● **TASK TO CARRY OUT**
Repeat only the lines below from the one containing "(List.range (n / 8)).flatMap (fun i => leBytes" through the one containing "def execScanStart (s", inclusive, exactly as written.

● **PROVIDED INFORMATION**
----------------

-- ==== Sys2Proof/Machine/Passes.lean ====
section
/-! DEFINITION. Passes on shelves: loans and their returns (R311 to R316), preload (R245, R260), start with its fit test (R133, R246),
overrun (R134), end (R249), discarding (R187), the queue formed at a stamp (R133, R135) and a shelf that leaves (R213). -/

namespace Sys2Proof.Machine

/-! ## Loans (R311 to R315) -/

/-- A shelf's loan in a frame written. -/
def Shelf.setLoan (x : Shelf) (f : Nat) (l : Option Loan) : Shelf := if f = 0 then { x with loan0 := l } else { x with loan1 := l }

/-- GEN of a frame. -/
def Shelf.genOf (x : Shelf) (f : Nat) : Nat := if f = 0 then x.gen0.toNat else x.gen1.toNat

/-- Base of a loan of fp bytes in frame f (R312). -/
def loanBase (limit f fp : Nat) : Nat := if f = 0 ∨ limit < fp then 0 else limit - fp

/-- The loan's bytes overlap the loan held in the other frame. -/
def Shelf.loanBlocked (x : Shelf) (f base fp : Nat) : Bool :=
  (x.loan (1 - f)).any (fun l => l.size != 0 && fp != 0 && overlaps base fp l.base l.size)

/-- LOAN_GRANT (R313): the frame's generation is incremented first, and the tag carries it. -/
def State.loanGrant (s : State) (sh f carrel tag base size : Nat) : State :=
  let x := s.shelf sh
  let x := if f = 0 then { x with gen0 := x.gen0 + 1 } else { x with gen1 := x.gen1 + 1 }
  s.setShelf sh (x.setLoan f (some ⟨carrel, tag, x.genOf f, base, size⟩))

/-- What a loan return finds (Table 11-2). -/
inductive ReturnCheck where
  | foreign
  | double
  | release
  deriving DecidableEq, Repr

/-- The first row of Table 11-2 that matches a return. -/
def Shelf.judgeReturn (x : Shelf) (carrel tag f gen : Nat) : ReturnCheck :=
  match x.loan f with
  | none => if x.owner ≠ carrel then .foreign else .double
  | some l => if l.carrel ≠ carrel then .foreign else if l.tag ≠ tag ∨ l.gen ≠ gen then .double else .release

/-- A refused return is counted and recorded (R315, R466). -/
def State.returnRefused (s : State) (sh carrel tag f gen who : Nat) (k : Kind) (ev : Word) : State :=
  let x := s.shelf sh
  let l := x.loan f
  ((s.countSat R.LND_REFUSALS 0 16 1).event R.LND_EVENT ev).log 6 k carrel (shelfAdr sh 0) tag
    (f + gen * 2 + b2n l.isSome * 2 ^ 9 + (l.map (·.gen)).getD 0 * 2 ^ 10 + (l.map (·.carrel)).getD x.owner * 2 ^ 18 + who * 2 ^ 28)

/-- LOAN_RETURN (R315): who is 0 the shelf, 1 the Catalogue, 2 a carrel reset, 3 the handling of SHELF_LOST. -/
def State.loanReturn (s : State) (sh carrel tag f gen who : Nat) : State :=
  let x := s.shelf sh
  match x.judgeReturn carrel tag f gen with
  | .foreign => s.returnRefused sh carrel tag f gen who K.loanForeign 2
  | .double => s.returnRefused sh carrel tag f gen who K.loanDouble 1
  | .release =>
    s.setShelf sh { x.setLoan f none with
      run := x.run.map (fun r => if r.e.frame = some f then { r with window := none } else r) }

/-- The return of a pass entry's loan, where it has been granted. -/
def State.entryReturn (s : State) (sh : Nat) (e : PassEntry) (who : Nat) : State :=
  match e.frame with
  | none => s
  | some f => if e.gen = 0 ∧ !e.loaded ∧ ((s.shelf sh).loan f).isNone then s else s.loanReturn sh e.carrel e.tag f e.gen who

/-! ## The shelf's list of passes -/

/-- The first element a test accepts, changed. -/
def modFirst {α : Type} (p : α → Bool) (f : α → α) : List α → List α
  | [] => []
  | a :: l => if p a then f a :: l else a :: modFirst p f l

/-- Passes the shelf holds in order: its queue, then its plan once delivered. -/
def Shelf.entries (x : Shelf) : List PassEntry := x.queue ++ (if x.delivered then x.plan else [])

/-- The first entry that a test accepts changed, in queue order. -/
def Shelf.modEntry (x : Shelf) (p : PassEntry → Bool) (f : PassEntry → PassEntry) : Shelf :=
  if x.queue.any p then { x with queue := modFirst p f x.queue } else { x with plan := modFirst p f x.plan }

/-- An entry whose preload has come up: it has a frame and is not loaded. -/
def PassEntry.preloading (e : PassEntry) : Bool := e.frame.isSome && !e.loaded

----------------

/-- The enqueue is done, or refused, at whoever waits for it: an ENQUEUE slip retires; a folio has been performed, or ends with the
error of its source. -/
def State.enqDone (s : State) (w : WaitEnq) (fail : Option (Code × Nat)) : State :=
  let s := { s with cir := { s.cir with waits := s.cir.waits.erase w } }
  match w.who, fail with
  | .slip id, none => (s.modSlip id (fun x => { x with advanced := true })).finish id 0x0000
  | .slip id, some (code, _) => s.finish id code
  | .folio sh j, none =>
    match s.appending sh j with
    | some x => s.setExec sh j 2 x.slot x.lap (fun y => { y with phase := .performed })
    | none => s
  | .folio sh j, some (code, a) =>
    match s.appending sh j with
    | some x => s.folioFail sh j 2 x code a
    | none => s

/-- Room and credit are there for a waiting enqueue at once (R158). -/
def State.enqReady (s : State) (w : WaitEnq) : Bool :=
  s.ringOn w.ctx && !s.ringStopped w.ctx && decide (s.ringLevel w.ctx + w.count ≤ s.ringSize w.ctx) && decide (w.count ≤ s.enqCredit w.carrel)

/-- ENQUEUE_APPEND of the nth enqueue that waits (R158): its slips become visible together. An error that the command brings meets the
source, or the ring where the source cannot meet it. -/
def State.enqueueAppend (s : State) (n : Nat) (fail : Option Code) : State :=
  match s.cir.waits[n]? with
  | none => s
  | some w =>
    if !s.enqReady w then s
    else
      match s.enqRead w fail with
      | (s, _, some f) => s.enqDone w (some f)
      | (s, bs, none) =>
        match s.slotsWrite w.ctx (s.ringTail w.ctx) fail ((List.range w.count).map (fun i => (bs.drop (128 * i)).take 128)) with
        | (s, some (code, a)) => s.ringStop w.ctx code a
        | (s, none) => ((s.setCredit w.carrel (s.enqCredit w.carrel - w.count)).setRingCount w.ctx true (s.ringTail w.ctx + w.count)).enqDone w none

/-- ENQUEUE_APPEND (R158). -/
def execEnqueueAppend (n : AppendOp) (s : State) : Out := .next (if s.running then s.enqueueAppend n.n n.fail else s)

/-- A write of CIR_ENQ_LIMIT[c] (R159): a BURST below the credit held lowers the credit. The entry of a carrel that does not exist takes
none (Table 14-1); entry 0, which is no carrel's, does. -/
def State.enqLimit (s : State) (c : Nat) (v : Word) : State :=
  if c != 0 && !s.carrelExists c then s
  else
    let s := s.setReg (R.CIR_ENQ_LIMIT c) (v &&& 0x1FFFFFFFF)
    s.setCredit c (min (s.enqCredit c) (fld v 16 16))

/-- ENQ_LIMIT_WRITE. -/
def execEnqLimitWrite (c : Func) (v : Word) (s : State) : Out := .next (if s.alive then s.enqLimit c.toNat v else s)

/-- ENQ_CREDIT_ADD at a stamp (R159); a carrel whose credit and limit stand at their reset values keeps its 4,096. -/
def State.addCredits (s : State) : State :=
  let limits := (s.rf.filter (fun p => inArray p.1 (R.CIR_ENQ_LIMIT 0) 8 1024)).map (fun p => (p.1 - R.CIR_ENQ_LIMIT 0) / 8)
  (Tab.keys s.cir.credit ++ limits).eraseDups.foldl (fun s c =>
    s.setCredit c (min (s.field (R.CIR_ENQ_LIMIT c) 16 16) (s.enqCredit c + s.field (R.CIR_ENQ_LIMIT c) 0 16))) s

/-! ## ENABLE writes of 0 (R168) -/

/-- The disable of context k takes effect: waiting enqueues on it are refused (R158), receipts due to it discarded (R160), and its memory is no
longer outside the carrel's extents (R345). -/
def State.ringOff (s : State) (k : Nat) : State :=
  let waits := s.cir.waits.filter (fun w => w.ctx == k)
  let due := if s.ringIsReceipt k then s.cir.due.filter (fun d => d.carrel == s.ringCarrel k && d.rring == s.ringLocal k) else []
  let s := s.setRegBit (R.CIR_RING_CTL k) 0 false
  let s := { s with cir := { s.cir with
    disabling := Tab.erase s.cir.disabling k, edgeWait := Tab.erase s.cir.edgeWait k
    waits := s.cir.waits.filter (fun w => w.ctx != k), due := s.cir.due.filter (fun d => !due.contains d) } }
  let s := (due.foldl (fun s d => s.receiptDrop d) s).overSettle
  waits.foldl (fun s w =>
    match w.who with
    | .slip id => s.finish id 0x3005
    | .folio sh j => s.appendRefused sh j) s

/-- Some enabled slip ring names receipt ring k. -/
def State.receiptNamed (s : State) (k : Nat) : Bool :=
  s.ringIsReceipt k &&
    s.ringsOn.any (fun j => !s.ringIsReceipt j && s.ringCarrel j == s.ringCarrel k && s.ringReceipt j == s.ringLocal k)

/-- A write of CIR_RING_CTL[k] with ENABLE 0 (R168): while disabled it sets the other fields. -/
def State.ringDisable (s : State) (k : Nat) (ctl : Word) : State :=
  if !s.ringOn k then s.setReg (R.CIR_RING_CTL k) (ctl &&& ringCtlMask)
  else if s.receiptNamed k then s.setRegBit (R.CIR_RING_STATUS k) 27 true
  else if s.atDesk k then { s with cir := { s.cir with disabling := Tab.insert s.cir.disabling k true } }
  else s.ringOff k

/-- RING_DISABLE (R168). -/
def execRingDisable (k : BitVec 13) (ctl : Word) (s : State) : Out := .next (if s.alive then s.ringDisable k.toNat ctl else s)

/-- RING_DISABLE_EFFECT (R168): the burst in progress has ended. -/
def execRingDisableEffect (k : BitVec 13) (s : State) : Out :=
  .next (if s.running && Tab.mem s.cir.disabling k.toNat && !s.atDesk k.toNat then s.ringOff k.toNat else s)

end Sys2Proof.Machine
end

----------------

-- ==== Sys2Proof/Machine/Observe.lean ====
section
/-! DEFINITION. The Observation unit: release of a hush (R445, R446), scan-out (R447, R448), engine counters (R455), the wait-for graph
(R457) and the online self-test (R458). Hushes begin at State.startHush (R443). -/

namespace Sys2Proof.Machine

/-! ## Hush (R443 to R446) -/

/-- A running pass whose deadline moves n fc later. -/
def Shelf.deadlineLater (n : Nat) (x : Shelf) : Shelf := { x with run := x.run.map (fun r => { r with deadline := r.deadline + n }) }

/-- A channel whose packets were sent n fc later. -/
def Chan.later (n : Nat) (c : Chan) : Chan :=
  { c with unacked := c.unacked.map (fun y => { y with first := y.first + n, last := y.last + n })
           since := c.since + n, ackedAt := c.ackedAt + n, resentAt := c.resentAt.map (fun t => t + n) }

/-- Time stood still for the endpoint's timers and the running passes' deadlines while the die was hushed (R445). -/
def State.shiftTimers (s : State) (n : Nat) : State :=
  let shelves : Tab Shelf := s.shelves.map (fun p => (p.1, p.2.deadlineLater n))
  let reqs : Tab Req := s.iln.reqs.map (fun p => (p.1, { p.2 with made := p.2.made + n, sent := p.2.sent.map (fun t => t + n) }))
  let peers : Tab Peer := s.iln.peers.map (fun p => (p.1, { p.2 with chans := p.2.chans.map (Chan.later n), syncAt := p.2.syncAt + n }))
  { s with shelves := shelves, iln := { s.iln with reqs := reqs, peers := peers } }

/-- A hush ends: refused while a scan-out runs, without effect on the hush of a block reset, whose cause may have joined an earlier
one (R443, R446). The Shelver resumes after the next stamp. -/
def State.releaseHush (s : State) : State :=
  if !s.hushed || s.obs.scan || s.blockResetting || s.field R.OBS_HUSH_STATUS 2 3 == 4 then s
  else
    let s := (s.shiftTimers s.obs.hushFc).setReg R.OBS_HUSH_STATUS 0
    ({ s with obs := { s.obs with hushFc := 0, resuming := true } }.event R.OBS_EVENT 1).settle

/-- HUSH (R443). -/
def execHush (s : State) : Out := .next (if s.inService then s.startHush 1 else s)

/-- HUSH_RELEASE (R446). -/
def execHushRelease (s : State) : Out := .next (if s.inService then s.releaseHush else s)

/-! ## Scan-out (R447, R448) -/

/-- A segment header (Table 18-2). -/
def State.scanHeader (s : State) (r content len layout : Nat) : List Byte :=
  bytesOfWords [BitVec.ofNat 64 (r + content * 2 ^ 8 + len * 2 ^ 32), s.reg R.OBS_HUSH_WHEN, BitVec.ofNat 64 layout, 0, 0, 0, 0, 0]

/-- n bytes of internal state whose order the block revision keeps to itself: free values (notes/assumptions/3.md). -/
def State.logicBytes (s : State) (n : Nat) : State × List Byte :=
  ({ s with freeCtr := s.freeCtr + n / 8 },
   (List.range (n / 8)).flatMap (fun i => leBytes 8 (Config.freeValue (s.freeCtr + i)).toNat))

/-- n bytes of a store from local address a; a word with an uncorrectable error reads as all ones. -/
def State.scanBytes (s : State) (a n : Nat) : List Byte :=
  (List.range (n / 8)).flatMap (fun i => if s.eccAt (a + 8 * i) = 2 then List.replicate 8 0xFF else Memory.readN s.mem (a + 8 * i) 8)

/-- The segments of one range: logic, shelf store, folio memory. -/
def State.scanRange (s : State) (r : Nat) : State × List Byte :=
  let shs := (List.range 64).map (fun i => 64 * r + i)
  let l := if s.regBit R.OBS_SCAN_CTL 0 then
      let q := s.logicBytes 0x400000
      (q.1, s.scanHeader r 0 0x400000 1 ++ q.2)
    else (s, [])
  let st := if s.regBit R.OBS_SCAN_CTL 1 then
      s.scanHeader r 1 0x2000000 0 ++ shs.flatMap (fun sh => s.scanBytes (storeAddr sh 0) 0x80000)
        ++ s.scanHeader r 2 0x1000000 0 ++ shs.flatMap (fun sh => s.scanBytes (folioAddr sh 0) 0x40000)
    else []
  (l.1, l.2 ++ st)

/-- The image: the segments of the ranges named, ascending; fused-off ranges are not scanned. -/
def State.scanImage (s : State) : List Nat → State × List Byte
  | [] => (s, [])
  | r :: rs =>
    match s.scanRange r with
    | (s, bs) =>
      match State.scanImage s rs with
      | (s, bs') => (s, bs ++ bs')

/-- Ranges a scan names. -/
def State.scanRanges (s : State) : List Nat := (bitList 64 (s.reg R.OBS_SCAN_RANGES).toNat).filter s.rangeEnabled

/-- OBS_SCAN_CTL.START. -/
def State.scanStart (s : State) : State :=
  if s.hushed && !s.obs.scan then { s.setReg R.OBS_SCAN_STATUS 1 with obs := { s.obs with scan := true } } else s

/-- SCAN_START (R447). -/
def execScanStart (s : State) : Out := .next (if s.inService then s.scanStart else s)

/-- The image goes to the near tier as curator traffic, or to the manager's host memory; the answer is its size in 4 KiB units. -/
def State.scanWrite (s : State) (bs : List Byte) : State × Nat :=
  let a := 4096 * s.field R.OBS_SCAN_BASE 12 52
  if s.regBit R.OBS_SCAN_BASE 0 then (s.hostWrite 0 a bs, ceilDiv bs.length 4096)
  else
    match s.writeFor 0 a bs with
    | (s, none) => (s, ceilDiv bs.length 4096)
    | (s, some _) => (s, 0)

----------------

● **WRITTEN RESPONSE**
   (List.range (n / 8)).flatMap (fun i => leBytes 8 (Config.freeValue (s.freeCtr + i)).toNat))

/-- n bytes of a store from local address a; a word with an uncorrectable error reads as all ones. -/
def State.scanBytes (s : State) (a n : Nat) : List Byte :=
  (List.range (n / 8)).flatMap (fun i => if s.eccAt (a + 8 * i) = 2 then List.replicate 8 0xFF else Memory.readN s.mem (a + 8 * i) 8)

/-- The segments of one range: logic, shelf store, folio memory. -/
def State.scanRange (s : State) (r : Nat) : State × List Byte :=
  let shs := (List.range 64).map (fun i => 64 * r + i)
  let l := if s.regBit R.OBS_SCAN_CTL 0 then
      let q := s.logicBytes 0x400000
      (q.1, s.scanHeader r 0 0x400000 1 ++ q.2)
    else (s, [])
  let st := if s.regBit R.OBS_SCAN_CTL 1 then
      s.scanHeader r 1 0x2000000 0 ++ shs.flatMap (fun sh => s.scanBytes (storeAddr sh 0) 0x80000)
        ++ s.scanHeader r 2 0x1000000 0 ++ shs.flatMap (fun sh => s.scanBytes (folioAddr sh 0) 0x40000)
    else []
  (l.1, l.2 ++ st)

/-- The image: the segments of the ranges named, ascending; fused-off ranges are not scanned. -/
def State.scanImage (s : State) : List Nat → State × List Byte
  | [] => (s, [])
  | r :: rs =>
    match s.scanRange r with
    | (s, bs) =>
      match State.scanImage s rs with
      | (s, bs') => (s, bs ++ bs')

/-- Ranges a scan names. -/
def State.scanRanges (s : State) : List Nat := (bitList 64 (s.reg R.OBS_SCAN_RANGES).toNat).filter s.rangeEnabled

/-- OBS_SCAN_CTL.START. -/
def State.scanStart (s : State) : State :=
  if s.hushed && !s.obs.scan then { s.setReg R.OBS_SCAN_STATUS 1 with obs := { s.obs with scan := true } } else s

/-- SCAN_START (R447). -/
def execScanStart (s : State) : Out := .next (if s.inService then s.scanStart else s)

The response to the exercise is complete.